### [ACTION ITEM]
From the records below, please repeat exactly the line that has "Byte, (lookupByOpcode b", the line that has "(lookupByOpcode b = .error (.unknownOpcode b) →", and every line between them, and nothing else.

------

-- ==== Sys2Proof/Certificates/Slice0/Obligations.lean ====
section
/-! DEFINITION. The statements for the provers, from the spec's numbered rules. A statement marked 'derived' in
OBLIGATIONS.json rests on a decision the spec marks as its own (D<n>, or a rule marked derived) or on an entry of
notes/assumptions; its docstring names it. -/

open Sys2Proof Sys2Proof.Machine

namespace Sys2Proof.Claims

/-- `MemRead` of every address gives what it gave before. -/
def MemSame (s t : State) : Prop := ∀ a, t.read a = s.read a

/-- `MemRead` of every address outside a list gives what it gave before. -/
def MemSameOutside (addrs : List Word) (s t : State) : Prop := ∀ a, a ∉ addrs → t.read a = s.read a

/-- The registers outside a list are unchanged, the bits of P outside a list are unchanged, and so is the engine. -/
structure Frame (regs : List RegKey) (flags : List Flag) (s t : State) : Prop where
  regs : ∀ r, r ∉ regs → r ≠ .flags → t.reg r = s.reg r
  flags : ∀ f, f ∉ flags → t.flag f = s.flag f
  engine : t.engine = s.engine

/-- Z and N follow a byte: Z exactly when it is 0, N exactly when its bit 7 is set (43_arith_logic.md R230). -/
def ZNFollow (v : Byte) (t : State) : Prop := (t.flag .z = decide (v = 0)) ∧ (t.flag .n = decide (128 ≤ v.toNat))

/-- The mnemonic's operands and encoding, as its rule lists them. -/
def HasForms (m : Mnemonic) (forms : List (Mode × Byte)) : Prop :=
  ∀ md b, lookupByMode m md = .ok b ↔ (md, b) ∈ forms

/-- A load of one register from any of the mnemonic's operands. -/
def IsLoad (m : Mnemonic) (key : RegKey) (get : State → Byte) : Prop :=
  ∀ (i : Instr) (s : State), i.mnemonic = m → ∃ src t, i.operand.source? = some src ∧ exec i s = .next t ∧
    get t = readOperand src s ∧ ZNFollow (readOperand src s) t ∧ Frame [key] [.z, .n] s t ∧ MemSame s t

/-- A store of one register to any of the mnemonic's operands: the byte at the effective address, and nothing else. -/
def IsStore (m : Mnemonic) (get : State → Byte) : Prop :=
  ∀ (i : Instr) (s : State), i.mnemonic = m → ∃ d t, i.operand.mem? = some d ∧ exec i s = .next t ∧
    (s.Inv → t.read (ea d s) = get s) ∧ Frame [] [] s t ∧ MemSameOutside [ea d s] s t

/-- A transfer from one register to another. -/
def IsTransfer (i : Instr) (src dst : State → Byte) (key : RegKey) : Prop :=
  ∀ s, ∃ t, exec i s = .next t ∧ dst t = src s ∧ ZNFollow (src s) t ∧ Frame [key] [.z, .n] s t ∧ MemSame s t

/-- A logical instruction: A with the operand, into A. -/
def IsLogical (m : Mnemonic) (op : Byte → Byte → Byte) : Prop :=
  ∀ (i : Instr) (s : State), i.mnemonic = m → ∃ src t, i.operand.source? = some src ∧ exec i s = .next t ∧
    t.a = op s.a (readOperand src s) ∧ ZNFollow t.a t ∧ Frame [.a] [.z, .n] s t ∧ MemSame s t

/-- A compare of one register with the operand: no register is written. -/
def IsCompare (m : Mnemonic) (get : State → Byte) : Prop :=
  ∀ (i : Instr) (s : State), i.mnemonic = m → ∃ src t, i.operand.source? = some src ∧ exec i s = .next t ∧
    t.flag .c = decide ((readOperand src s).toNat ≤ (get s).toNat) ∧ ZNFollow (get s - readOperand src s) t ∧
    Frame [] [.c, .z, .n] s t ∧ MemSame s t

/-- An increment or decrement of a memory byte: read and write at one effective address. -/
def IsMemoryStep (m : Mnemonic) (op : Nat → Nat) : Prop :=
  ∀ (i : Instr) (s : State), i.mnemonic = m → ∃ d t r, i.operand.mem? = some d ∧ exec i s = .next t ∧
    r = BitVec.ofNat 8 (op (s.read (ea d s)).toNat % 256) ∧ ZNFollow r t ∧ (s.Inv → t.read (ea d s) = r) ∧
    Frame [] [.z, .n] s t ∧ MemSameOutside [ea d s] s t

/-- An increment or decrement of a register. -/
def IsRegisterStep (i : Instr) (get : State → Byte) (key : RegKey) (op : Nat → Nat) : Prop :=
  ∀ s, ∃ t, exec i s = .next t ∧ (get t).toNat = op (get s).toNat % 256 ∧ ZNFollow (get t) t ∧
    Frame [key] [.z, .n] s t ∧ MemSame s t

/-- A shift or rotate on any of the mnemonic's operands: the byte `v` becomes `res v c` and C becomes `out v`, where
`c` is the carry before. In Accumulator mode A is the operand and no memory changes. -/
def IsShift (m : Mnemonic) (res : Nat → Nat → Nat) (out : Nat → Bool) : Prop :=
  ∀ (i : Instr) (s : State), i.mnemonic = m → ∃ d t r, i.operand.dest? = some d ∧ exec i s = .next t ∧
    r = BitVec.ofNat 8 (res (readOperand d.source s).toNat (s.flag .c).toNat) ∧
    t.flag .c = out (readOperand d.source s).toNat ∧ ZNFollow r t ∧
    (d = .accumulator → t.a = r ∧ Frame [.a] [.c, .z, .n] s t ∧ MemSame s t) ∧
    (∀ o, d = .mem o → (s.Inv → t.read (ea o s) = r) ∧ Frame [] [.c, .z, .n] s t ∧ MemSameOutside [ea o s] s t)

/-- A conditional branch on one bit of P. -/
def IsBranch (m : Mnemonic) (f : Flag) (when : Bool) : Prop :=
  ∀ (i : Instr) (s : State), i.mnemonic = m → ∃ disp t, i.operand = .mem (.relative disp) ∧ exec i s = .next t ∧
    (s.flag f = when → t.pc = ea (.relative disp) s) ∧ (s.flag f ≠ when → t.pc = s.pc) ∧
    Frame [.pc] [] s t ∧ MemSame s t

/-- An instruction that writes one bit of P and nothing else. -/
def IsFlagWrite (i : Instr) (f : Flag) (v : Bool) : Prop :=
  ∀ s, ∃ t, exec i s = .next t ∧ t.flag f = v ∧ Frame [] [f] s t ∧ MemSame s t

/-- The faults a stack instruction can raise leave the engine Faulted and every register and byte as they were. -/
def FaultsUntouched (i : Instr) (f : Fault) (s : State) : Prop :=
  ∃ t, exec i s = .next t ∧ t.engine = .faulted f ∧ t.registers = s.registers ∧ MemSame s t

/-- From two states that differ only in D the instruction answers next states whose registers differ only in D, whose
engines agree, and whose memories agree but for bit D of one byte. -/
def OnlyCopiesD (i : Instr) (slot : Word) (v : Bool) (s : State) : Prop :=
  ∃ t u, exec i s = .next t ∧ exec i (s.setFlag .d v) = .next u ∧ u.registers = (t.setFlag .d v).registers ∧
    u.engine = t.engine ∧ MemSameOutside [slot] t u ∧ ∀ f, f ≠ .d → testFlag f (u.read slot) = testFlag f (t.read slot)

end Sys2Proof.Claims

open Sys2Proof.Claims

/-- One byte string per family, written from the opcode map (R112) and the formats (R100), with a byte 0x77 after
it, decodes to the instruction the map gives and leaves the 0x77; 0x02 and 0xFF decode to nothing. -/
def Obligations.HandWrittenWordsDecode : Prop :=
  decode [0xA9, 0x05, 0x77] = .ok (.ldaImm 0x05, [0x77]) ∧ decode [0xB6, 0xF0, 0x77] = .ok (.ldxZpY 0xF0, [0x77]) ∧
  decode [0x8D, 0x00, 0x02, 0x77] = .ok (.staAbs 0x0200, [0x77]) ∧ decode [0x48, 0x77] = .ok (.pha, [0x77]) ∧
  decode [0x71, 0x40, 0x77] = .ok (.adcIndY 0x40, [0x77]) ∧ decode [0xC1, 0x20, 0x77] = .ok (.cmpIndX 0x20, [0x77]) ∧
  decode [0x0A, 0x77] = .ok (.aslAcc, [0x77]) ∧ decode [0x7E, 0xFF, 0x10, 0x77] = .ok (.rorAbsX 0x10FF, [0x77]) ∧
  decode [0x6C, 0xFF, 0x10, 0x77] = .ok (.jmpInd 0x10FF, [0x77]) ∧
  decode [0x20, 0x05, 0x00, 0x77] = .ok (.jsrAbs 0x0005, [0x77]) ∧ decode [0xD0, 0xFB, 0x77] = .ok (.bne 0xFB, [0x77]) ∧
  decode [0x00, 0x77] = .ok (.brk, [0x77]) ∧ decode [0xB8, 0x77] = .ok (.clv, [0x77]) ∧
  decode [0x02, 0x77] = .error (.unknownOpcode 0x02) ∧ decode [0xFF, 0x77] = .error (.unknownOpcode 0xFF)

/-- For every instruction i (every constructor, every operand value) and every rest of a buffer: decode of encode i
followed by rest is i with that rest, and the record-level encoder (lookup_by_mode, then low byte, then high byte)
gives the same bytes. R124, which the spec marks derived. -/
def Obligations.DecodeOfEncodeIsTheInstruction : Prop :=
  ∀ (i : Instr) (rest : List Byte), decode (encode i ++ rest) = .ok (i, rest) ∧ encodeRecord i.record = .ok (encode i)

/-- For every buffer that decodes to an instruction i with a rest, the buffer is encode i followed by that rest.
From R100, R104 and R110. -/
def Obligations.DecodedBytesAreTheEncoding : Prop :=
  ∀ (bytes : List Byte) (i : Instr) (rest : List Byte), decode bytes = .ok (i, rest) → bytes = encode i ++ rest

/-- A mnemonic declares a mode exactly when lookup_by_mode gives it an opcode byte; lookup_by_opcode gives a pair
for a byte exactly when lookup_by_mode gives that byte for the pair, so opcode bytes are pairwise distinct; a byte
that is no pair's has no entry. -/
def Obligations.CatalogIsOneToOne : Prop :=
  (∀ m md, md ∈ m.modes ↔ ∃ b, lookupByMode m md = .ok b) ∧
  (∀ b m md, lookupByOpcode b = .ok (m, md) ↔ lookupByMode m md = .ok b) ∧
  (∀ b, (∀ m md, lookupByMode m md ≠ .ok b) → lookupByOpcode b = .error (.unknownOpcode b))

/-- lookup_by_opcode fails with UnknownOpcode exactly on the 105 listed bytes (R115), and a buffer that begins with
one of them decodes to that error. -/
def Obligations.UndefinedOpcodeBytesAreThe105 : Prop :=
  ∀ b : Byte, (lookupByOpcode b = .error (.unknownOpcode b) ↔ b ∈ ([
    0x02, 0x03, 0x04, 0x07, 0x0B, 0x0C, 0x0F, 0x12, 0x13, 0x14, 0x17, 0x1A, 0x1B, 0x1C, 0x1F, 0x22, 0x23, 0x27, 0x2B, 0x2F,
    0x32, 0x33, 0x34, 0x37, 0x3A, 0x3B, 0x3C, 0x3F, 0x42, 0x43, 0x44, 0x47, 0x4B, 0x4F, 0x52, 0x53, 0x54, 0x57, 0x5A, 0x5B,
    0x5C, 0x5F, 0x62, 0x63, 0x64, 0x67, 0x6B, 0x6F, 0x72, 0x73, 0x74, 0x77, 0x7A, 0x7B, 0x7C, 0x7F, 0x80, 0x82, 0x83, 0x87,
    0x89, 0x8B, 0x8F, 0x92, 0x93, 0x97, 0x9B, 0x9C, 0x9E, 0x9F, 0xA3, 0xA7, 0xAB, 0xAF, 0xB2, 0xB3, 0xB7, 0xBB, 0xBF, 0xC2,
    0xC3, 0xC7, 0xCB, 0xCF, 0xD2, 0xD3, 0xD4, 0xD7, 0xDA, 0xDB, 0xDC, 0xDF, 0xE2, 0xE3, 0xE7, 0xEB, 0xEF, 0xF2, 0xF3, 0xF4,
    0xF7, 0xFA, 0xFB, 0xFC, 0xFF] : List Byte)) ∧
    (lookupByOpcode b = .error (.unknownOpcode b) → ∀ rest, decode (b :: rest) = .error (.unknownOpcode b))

------

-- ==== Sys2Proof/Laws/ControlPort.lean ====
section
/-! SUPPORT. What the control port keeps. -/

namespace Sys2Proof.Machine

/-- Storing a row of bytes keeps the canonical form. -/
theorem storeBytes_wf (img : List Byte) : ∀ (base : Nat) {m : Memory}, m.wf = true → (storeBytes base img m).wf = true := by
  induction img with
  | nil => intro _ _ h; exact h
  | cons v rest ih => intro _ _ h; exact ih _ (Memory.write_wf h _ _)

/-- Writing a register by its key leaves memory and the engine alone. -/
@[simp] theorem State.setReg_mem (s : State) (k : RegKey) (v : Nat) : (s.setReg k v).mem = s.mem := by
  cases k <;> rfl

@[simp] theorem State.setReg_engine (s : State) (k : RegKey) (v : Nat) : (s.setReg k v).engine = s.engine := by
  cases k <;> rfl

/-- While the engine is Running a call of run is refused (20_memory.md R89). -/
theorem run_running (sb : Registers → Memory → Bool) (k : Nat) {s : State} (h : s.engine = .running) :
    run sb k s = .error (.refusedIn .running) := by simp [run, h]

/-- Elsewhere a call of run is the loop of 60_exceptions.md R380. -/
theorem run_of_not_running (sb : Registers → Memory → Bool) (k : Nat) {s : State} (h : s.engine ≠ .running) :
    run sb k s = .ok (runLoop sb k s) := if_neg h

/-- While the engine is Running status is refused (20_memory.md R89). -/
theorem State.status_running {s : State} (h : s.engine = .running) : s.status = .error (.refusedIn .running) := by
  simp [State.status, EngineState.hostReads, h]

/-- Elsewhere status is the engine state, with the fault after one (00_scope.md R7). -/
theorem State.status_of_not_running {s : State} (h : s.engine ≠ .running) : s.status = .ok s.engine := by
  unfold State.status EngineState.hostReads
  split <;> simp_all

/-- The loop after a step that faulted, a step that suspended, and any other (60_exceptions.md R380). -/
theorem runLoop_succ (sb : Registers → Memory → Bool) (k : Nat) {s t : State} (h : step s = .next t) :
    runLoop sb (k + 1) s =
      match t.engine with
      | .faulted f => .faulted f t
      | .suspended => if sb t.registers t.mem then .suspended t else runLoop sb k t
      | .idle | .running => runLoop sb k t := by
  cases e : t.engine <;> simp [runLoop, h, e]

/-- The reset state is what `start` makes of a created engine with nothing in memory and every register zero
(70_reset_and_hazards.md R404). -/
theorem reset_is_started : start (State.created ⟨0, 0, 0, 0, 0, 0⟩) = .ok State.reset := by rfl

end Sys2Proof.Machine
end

------

### [ANSWER SECTION]
  ∀ b : Byte, (lookupByOpcode b = .error (.unknownOpcode b) ↔ b ∈ ([
    0x02, 0x03, 0x04, 0x07, 0x0B, 0x0C, 0x0F, 0x12, 0x13, 0x14, 0x17, 0x1A, 0x1B, 0x1C, 0x1F, 0x22, 0x23, 0x27, 0x2B, 0x2F,
    0x32, 0x33, 0x34, 0x37, 0x3A, 0x3B, 0x3C, 0x3F, 0x42, 0x43, 0x44, 0x47, 0x4B, 0x4F, 0x52, 0x53, 0x54, 0x57, 0x5A, 0x5B,
    0x5C, 0x5F, 0x62, 0x63, 0x64, 0x67, 0x6B, 0x6F, 0x72, 0x73, 0x74, 0x77, 0x7A, 0x7B, 0x7C, 0x7F, 0x80, 0x82, 0x83, 0x87,
    0x89, 0x8B, 0x8F, 0x92, 0x93, 0x97, 0x9B, 0x9C, 0x9E, 0x9F, 0xA3, 0xA7, 0xAB, 0xAF, 0xB2, 0xB3, 0xB7, 0xBB, 0xBF, 0xC2,
    0xC3, 0xC7, 0xCB, 0xCF, 0xD2, 0xD3, 0xD4, 0xD7, 0xDA, 0xDB, 0xDC, 0xDF, 0xE2, 0xE3, 0xE7, 0xEB, 0xEF, 0xF2, 0xF3, 0xF4,
    0xF7, 0xFA, 0xFB, 0xFC, 0xFF] : List Byte)) ∧
    (lookupByOpcode b = .error (.unknownOpcode b) → ∀ rest, decode (b :: rest) = .error (.unknownOpcode b))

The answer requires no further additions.